Brief summary of the paper without equations:
The objective of this paper is interval estimation of the mean in the natural exponential family (NEF) with quadratic variance functions (QVF) and the particular focus has given to discrete NEF-QVF families consisting of the binomial, negative binomial, and the Poission distributions. It is well known that the Wald interval for a binomial proportion suffers from a systematic negative bias and oscillation in its coverage probability even for large n and p near 0.5, which seems to arise from the lattice nature and the skewness of the binomial distribution. They exemplified this systematic bias and oscillation with Poisson cases to illustrate the poor and erratic behavior of the Wald interval in lattice problems. They proved the bias expressions of the three discrete NEF-QVF distributions and added a disconcerting graphical illustration of this negative bias.

Interested readers should check the figure 4, where the performances of the Wald, score, likelihood ratio (LR), and Jeffreys intervals were compared. Also, the figure 5 illustrated the limits of those four intervals: LR and Jeffreys’ intervals were indistinguishable. They derived the coverage probabilities of four intervals via Edgeworth expansions. The nonoscillating O(n^-1) terms from the Edgeworth expansions were studied to compare the coverage properties of these four intervals. The figure 6 shows that the Wald interval has serious negative bias, whereas the nonoscillating term in the score interval is positive for all three, binomial, negative binomial, and Poission distributions. The negative bias of the Wald interval is also found from continuous distributions like normal, gamma, and NEF-GHS distributions (Figure 7).

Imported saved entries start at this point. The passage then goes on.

theorem exec_tblL2Read_static {k : Nat} {l : List Nat} (hholds : s.l2Holders (q.f 4 11 0) (join (q.w 5) (q.w 6) % 2 ^ 48) = k :: l) :
    ∃ dest cells moved, exec (.tblL2Read r) s =
      .next (s.finish 0x0512 q { words := [wd (fld dest 31 16 + 2 ^ 16)] ++ two cells ++ two moved, st := s }) := by
  have hrun := (mailbox_runs h (by simp [Req.rsv, *]) rfl (by simp) (by simpa using he) (by simp) rfl rfl :
    exec (.tblL2Read r) s = _)
  dsimp only at hrun
  rw [show (List.range 64).filter _ = k :: l from hholds] at hrun
  exact ⟨_, _, _, hrun⟩

end

/-- STATIC stands above the DEST. -/
theorem getLsbD_static (w : Word) : (wd (fld w 31 16 + 2 ^ 16)).getLsbD 16 = true := by
  have hdest : fld w 31 16 < 2 ^ 16 := Nat.mod_lt _ (by decide)
  rw [wd, BitVec.getLsbD_ofNat, Nat.add_comm, Nat.testBit_two_pow_add_eq, Nat.testBit_lt_two_pow hdest]
  rfl

/-! ## TBL_LOOKUP (08 R302) -/

/-- The address that TBL_LOOKUP looks up. -/
def lookupAddr (q : Req) : Nat := if q.f 4 10 10 = 1 then wordsNat [q.w 5, q.w 6, q.w 7, q.w 8] else (q.w 5).toNat

/-- A result that names neither a next hop nor a group selects no member. -/
theorem State.lookupMember_plain {ty : Nat} (h1 : ty ≠ 1) (h2 : ty ≠ 2) (s : State) (c : Cfg) (ridge i hash : Nat) :
    s.lookupMember c ridge ty i hash = none := by
  simp [State.lookupMember, h1, h2]

section
variable {s : State} {r q : Req} (h : s.Accepts 0x0550 r q) (h4 : q.f 4 31 11 = 0) (he : q.ExtSize 11)
include h h4 he

theorem exec_tblLookup_none
    (hfind : s.routeFind (s.cellCfg (q.f 4 5 0)) (q.f 4 5 0) (q.f 4 9 6) (q.f 4 10 10) (lookupAddr q) = none) :
    ∃ hash, exec (.tblLookup r) s = .next (s.finish 0x0550 q { words := [0, wd hash, 0x3F], st := s }) := by
  have hrun := (mailbox_runs h (by simp [Req.rsv, h4]) rfl (by simp) (by simpa using he) (by simp) rfl rfl :
    exec (.tblLookup r) s = _)
  dsimp only at hrun
  rw [lookupAddr] at hfind
  rw [hfind] at hrun
  exact ⟨_, hrun⟩

theorem exec_tblLookup_some {level len ty idx : Nat}
    (hfind : s.routeFind (s.cellCfg (q.f 4 5 0)) (q.f 4 5 0) (q.f 4 9 6) (q.f 4 10 10) (lookupAddr q) = some (level, len, ty, idx)) :
    ∃ hash, exec (.tblLookup r) s = .next (s.finish 0x0550 q
      { words := [wd (level + len * 2 ^ 2 + ty * 2 ^ 10 + idx * 2 ^ 13), wd hash,
          wd ((s.lookupMember (s.cellCfg (q.f 4 5 0)) (ridgeOf (q.f 4 5 0)) ty idx hash).getD 0x3F)], st := s }) := by
  have hrun := (mailbox_runs h (by simp [Req.rsv, h4]) rfl (by simp) (by simpa using he) (by simp) rfl rfl :
    exec (.tblLookup r) s = _)
  dsimp only at hrun
  rw [lookupAddr] at hfind
  rw [hfind] at hrun
  exact ⟨_, hrun⟩

end

/-! ## TBL_STATS_READ (08 R302) -/

/-- A counter of a cell, or of a ridge behind the cells. -/
def State.tblCount (s : State) (unit j : Nat) : Nat := if unit < 64 then s.count 6 unit j else s.count 7 (unit - 64) j

/-- The answer of TBL_STATS_READ. -/
def State.tblStatsWords (s : State) (q : Req) : List Word :=
  wd (q.f 4 15 11) :: (List.range (q.f 4 15 11)).flatMap fun j => two (s.tblCount (q.f 4 6 0) (q.f 4 10 7 + j))

theorem State.length_tblStatsWords (s : State) (q : Req) : (s.tblStatsWords q).length = 1 + 2 * q.f 4 15 11 := by
  rw [State.tblStatsWords, List.length_cons, length_flatMap_of_length fun _ => length_two _, List.length_range, Nat.add_comm]

theorem State.tblStatsWords_counter (s : State) {q : Req} {j : Nat} (hj : j < q.f 4 15 11) :
    wordAt (s.tblStatsWords q) (1 + 2 * j) = wd (s.tblCount (q.f 4 6 0) (q.f 4 10 7 + j)) := by
  rw [wordAt, List.getD_eq_getElem?_getD, State.tblStatsWords, Nat.add_comm, List.getElem?_cons_succ, ← Nat.add_zero (2 * j),
    getElem?_flatMap_of_length (fun _ => length_two _) Nat.two_pos, List.getElem?_range hj]
  rfl

theorem exec_tblStatsRead {s : State} {r q : Req} (h : s.Accepts 0x0560 r q) (h4 : q.f 4 31 16 = 0) (hunit : q.f 4 6 0 ≤ 71)
    (hfit : q.f 4 10 7 + q.f 4 15 11 ≤ (if q.f 4 6 0 < 64 then 16 else 3)) (he : q.ExtSize 1) :
    exec (.tblStatsRead r) s = .next (s.finish 0x0560 q { words := s.tblStatsWords q, st := s }) := by
  refine mailbox_runs h ?_ rfl (by simp) (by simpa using he) (by simp) rfl rfl
  dsimp only
  rw [decide_eq_false (Nat.not_lt.mpr hfit), decide_eq_false (Nat.not_lt.mpr hunit)]
  simp [Req.rsv, h4]

/-! ## TBL_L2_FLUSH (08 R297) -/

/-- The entries that TBL_L2_FLUSH names, by their address's number and DEST. -/
def flushHit (q : Req) (key dest : Nat) : Bool :=
  (q.f 4 12 12 == 1 || key / 2 ^ 48 == q.f 4 11 0) && (q.f 4 13 13 == 1 || dest == q.f 4 31 16)

/-- The listed dynamic entries are deleted in their cells, or their deletes held. -/
def State.flushRows (rows : Tab DynEntry) (s : State) : State :=
  rows.foldl (fun a e => (a.dynWrite (e.1 % 64) (e.1 / 64 / 2 ^ 48) (e.1 / 64 % 2 ^ 48) none (0, 0, 0)).2) s

/-- The writes that wait for cells and that a flush names are withdrawn. -/
def State.flushHeld (q : Req) (s : State) : State :=
  (List.range 64).foldl (fun a k => a.onCell k fun x => { x with
    held := x.held.filter fun h => !flushHit q (l2Key h.fid h.mac) (s.destAfter (l2Obj h.fid h.mac k) 0xC000) }) s

/-- The dynamic entries that a flush names, by the DEST that each is to hold. -/
def State.flushNamed (q : Req) (s : State) : Tab DynEntry := s.tbl.dyn.filter fun e => flushHit q (e.1 / 64) (s.destAfter e.1 e.2.dest)

/-- The state that a flush leaves. -/
def State.flushed (q : Req) (s : State) : State :=
  ((s.flushHeld q).flushRows (s.flushNamed q)).onTbl fun m => { m with master := m.master.filter fun e => !flushHit q e.1 e.2.dest }

theorem exec_tblL2Flush {s : State} {r q : Req} (h : s.Accepts 0x0511 r q) (h4 : q.f 4 15 14 = 0) (he : q.ExtSize 1) :
    exec (.tblL2Flush r) s = .next (s.finish 0x0511 q { words := [wd ((s.tbl.master.filter fun e => flushHit q e.1 e.2.dest).filter
      fun e => (s.staticMaster (e.1 / 2 ^ 48) (e.1 % 2 ^ 48)).isNone).length], st := s.flushed q }) :=
  mailbox_runs h (by simp [Req.rsv, h4]) rfl (by simp) (by simpa using he) (by simp) rfl rfl

theorem State.flushHeld_work (q : Req) (s : State) : s.DynWork (s.flushHeld q) :=
  .foldl (fun a k => State.onCell_held_work k (fun l => l.filter fun h =>
    !flushHit q (l2Key h.fid h.mac) (s.destAfter (l2Obj h.fid h.mac k) 0xC000)) a) _ s

theorem State.flushRows_work (rows : Tab DynEntry) (s : State) : s.DynWork (s.flushRows rows) :=
  .foldl (fun a _ => State.dynWrite_work _ _ _ none (0, 0, 0) a) rows s

theorem tabFind_tabDel_none {α : Type} {t : Tab α} {k : Nat} (h : tabFind t k = none) (n : Nat) : tabFind (tabDel n t) k = none := by
  by_cases hk : k = n
  · rw [hk, tabFind_tabDel_same]
  · rw [tabFind_tabDel_other hk, h]

/-- A delete brings no entry back. -/
theorem State.dynWrite_delete_none {s : State} {k : Nat} (h : tabFind s.tbl.dyn k = none) (cell fid mac : Nat) (ev : Nat × Nat × Nat) :
    tabFind (s.dynWrite cell fid mac none ev).2.tbl.dyn k = none := by
  rcases State.dynWrite_cases cell fid mac none ev s with hw | ⟨f, hw⟩ | hw
  · rw [hw, h]
  · rw [hw]; exact h
  · rw [hw]
    exact (congrArg (tabFind · k) (State.dynFree_dyn ..)).trans (tabFind_tabDel_none h _)

theorem State.flushRows_none {s : State} {k : Nat} (h : tabFind s.tbl.dyn k = none) (rows : Tab DynEntry) :
    tabFind (s.flushRows rows).tbl.dyn k = none :=
  List.foldlRecOn (motive := fun a : State => tabFind a.tbl.dyn k = none) rows _ h
    fun _ ha _ _ => State.dynWrite_delete_none ha _ _ _ _

/-- The object of an entry is that of its cell, FID and MAC. -/
theorem l2Obj_parts (k : Nat) : l2Obj (k / 64 / 2 ^ 48) (k / 64 % 2 ^ 48) (k % 64) = k := by
  simp only [l2Obj, l2Key]
  omega

/-- The listed entries of a cell that runs are gone. -/
theorem State.flushRows_gone {s : State} {rows : Tab DynEntry} {e : Nat × DynEntry} (he : e ∈ rows)
    (hst : (s.cell (e.1 % 64)).st = .run) (hr : (s.cell (e.1 % 64)).resetting = false) :
    tabFind (s.flushRows rows).tbl.dyn e.1 = none := by
  induction rows generalizing s with
  | nil => simp at he
  | cons x rows ih =>
    have hstep : s.flushRows (x :: rows) =
        State.flushRows rows (s.dynWrite (x.1 % 64) (x.1 / 64 / 2 ^ 48) (x.1 / 64 % 2 ^ 48) none (0, 0, 0)).2 := rfl
    have hwork := State.dynWrite_work (x.1 % 64) (x.1 / 64 / 2 ^ 48) (x.1 / 64 % 2 ^ 48) none (0, 0, 0) s
    rw [hstep]
    rcases List.mem_cons.mp he with rfl | hmem
    · refine State.flushRows_none ?_ rows
      rw [State.dynWrite_run hst hr]
      refine (congrArg (tabFind · e.1) (State.dynFree_dyn ..)).trans ?_
      rw [l2Obj_parts, tabFind_tabDel_same]
    · exact ih hmem ((hwork.cell_st _).trans hst) ((hwork.cell_resetting _).trans hr)

/-! ## TBL_AGE_SET (08 R298) -/

theorem exec_tblAgeSet {s : State} {r q : Req} (h : s.Accepts 0x0513 r q) (h4 : q.f 4 31 21 = 0) (hlo : 10 ≤ q.f 4 19 0)
    (hhi : q.f 4 19 0 ≤ 1000000) (he : q.ExtSize 1) :
    exec (.tblAgeSet r) s = .next ((s.setImm 0x0513 q (setAge q)).respond 0x0513 q stOk []) :=
  (mailbox_runs h (by simp [Req.rsv, inRange, *]) rfl (by simp) (by simpa using he) (by simp) rfl rfl).trans
    (congrArg _ State.finish_ok)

As a conclusion, they reconfirmed their findings like LR and Jeffreys intervals are the best alternative to the Wald interval in terms of the negative bias in the coverage and the length. The Rao score interval has a merit of easy presentations but its performance is inferior to LR and Jeffreys’ intervals although it is better than the Wald interval. Yet, the authors left a room for users that choosing one of these intervals is a personal choice.

[Addendum] I wonder if statistical properties of Gehrels’ confidence limits have been studied after the publication. I’ll try to post findings about the statistics of the Gehrels’ confidence limits, shortly(hopefully).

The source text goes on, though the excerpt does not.